Thanks for any replies, hopefully I can get a few insights before I buy. I want the power worked out before paint and decals happen.

Tom


----------



## rpc7271 (Jan 2, 2008)

The Aristo Revolution will do what you want for the price you want. You can get a starter set with sound for under $300.00. The on board sound of the Revolution is in my opinion not very good but Aristo says that the sound units will be programable soon so that may not be a big deal. If your RS-3 is a brand new unit you SHOULD be able to just plug the receiver into the onboard plug and go from there. Lithium Ion batteries are available in several sizes and you should be able to find one that will fit into the fuel tank on the RS-3 making it easier to change when needed although you can wire it so that you recharge it in the fuel tank and remove it only when necessary. The RS-3 is a nice choice as the speaker is not in the fuel tank. You should consider changing the headlights from light bulbs to LEDs as they will draw a lot less current and extend battery life and run time. You should also be able to set things up so you have a choice between battery and track power so if you visit someones layout with track power you can run on their track power. I have track power in the front yard and battery only in the back and run in between sometimes. When I reach the front yard I switch to track power to save battery life and switch back to battery when I go into the back yard.


----------



## eheading (Jan 5, 2008)

For a minimum of effort and ease of installation, you can install the Revolution as described above. Then you can throw the switch on the engine from track to battery, and put the battery(s) in a trailing car. Then you can easily pull out the battery for recharging, and/or swap batteries when one goes dead. I have been having excellent results with the Cordless Renovations li-ion batteries. They come in all sizes and provide dependable service so far.

Ed


----------



## bicyclexc (Mar 31, 2010)

This is very good news. Thank you. 

It is correct, my RS3 has switches for battery/track power. I bought a brand new one in an attempt to make my life easier. It already has LEDs too. 
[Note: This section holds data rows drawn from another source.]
/-- What a dispatch waits for: the records that it looks at, and the entry that will enter the head window. -/
def dispatchReady (p : Nat) (f : State → ReadyE → Bool) (s : State) : Ans Unit :=
  (headsReady p f (s.heads p) s).bind fun _ s =>
    match pickEntry (f s) (s.levels p) with
    | some (l, _, _) => ringReady p l s
    | none => .ok () s

/-! ## Dispatch (R29-R31) -/

/-- The lane group at a dispatch (R31). -/
def Group.start (g : Group) (r : Record) (p pts : Nat) : Group :=
  { v := if bitOf r.kind 2 || g.lastPart != p || !g.everRan then [] else g.v
    acc := g.acc, pts := pts, everRan := true, lastPart := p, nextIssue := g.nextIssue }

/-- The context at a dispatch (R31, R154, R173, R180, R335): its receive buffers are empty, a value on its way to them included (R109,
R112). -/
def Ctx.start (x : Ctx) (r : Record) (p gcc : Nat) (traced : Bool) : Ctx :=
  { st := .running, part := p, task := r, disp := gcc, epoch := x.epoch, haltReq := x.haltReq
    trace := { x.trace with on := traced, prevBlk := 0, lost := 0 } }

/-- The context thread at a dispatch (R31, R44). -/
def Thread.start (r : Record) (c pts : Nat) : Thread :=
  { pc := BitVec.ofNat 64 r.code, x := Map.set 0 (Map.set 0 [] 10 (BitVec.ofNat 64 r.frame)) 11 (BitVec.ofNat 64 r.addr),
    mask := 0xFFFFFFFF#32, ctx := c, st := .running, pts := pts }

/-- START A TASK on an idle context (R31): the task's timestamps begin at the local GCC (R375), its arrivals on channels are
forgotten (R107, R112), and a traced task's stream begins with a SYNC (R336, R338). -/
def State.startTask (s : State) (p h c : Nat) (r : Record) : State :=
  let k := ckey h c
  let g := s.localGcc h
  let ctl := s.dbg p h 0xC0
  let traced := bitOf ctl 0 && (!bitOf ctl 1 || s.dbg p h 0xC8 == r.code)
  let s := s.modCtx k (fun x => x.start r p s.gcc traced)
  let s := s.modGroup k (fun gr => gr.start r p g)
  let s := s.modThread (tkey h c) (fun _ => Thread.start r c g)
  let s := (natsFrom 0 4).foldl (fun s e => s.modEng (qkey h c e) (fun _ => { pts := g })) s
  let s := { s with chans := s.chans.map (fun (i, ch) => (i, { ch with arr := Map.erase ch.arr k })) }
  if traced then s.syncPacket h c c 0 else s

/-- A lower-numbered idle context would take the entry first (R29). -/
def State.lowerCtx (s : State) (p k : Nat) (e : ReadyE) : Bool :=
  (natsFrom 0 k).any (fun j => s.idleCtx p (j / 4) (j % 4) && s.forCtx p (j / 4) e)

/-- Context c of hearth h takes entry i of a level: it starts or restores its task, or the record is refused (R22, R31, R410). -/
def State.dispatchTo (s : State) (p h c l i : Nat) (e : ReadyE) : State :=
  let s := (s.ringTake p l i).sysSeen p e.addr 64
  match s.readRecord p e.addr with
  | .bad cs u =>
    let s := s.modPart p (fun q => { q with slots := if e.img = 0 then q.slots else Map.erase q.slots (e.img - 1) })
    s.refuseRecord p e.addr cs u e.addr
  | .ok r => if e.img = 0 then s.startTask p h c r else s.restoreImage p h c (e.img - 1)

/-- DISPATCH: an idle context takes the oldest record that admits it of the highest level that holds one, and starts or restores
its task; a record that fails its check is refused (R22, R29, R31, R410). -/
def execDispatch (h c : Nat) (s : State) : Res :=
  match s.partOfHearth h with
  | none => .next s
  | some p =>
    if (s.part p).state != 1 || !s.idleCtx p h c then .next s
    else sysGate p (dispatchReady p (fun s => s.forCtx p h)) (fun s =>
      match pickEntry (s.forCtx p h) (s.levels p) with
      | none => s
      | some (l, i, e) => if s.lowerCtx p (ckey h c) e then s else s.dispatchTo p h c l i e) s

/-- A copy engine of a running partition that runs no copy record. -/
def State.idleEng (s : State) (p e : Nat) : Bool := (s.partEngines p).testBit e && (s.eng (crecKey e)).crec.isNone

/-- A copy engine takes entry i of a level (R22, R30). -/
def State.copyTo (s : State) (p e l i : Nat) (w : ReadyE) : State :=
  let s := (s.ringTake p l i).sysSeen p w.addr 64
  match s.readRecord p w.addr with
  | .bad cs u => s.refuseRecord p w.addr cs u w.addr
  | .ok r => s.modEng (crecKey e) (fun _ => {
      crec := some (p, r), stack := [BitVec.ofNat 64 r.frame], fetch := some (r.code, 0, 0, 0), fetchHead := true, pts := s.localGcc (engHearth (crecKey e)) })

/-- COPY_RECORD_DISPATCH: an idle copy engine takes a record as in R29, the lowest-numbered admitting engine first, and starts its
script with FRAME on the stack (R26, R30). -/
def execCopyRecordDispatch (p e : Nat) (s : State) : Res :=
  if (s.part p).state != 1 || !s.idleEng p e then .next s
  else sysGate p (dispatchReady p (fun s => s.forEng p e)) (fun s =>
    match pickEntry (s.forEng p e) (s.levels p) with
    | none => s
    | some (l, i, w) => if (natsFrom 0 e).any (fun j => s.idleEng p j && s.forEng p j w) then s else s.copyTo p e l i w) s

/-- COPY_RECORD_COMPLETE: the script has ended and its commands have completed: the successors are decremented and the engine is
free (R25, R65). -/
def execCopyRecordComplete (e : Nat) (s : State) : Res :=
  let q := s.eng (crecKey e)
  match q.crec with
  | none => .next s
  | some (p, r) =>
    if !q.quiet || decide (s.gcc < q.pts) then .next s
    else .next ((s.modEng (crecKey e) (fun _ => {})).completeRecord p r .nobody)

/-! ## Time (R370, R371, R375, R18, R451) -/

/-- GCC_RESYNC: at a multiple of 1,024 every tap of a die that disagrees takes the full count, and telemetry counts the corrections
(R370). -/
def execGccResync (die : Nat) (s : State) : Res :=
  if s.gcc % 1024 = 0 && (s.die die).gccLag != 0 then
    .next (s.modDie die (fun d => { d with gccLag := 0, gccFix := d.gccFix + d.gccLag }))
  else .next s

/-- CLOCK_STEP_CHANGE: at a re-sync instant a hearth takes its partition's step or the throttle ceiling (R18, R371, R451). -/
def execClockStepChange (h : Nat) (s : State) : Res :=
  if s.stepDue h then
    .next (s.modHearth h (fun hh => { hh with
      step := s.stepWanted h, sync := s.gcc, cycBase := s.cycle h, capped := decide (s.ownStep h < s.stepWanted h) }))
  else .next s

/-- PROGRAM_TIMESTAMP_WAIT_END: an access that was held until the local GCC caught up with its agent's timestamp is made: the
group's oldest operation, the engine's commands; a control thread's instruction is tried again at its own turn (R375, R379). -/
def execProgramTimestampWaitEnd (a : AgentId) (s : State) : Res :=
  match a with
  | .cc _ _ => .next s
  | .grp h g =>
    match (s.group (ckey h g)).ops.find? (fun o => o.cls != .t && !o.done) with
    | some o => .next (s.laneProgress h g o.id)
    | none => .next s
  | .eng q =>
    match List.find? (fun (c : Nat × Cmd) => c.2.running) (s.eng q).cmds with
    | some (n, c) => if c.kind.stream.isSome then execStreamElement q n s else execEngineCommandComplete q n s
    | none => .next s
Thank you for the tip on cordless renovations batteries.


----------



## chuck n (Jan 2, 2008)

A trailing battery car makes it easier to swap out batteries if one should die during a running session. I just lift off the roof of a boxcar and change the battery. I also like to remove my batteries from the car or engine when charging. If anything goes wrong you haven't damaged a piece of rolling stock. Chuck


----------



## East Broad Top (Dec 29, 2007)

It may be possible to put the batteries inside the fuel tank, and swap them out by removing the fuel tank cover. Without having the loco in front of me to see for certain, I'd look to velcro the battery pack to the underside of the locomotive, then use magnets and pegs/holes to keep the fuel tank in place. The rare earth magnets will do a good job of holding the tank in place. 

You should be able to fit a 21v Li-Ion battery pack (6 cells) inside the average fuel tank of a diesel. You may have to move the speaker; I'm not familiar enough with the RS-3 to know where the speaker is. 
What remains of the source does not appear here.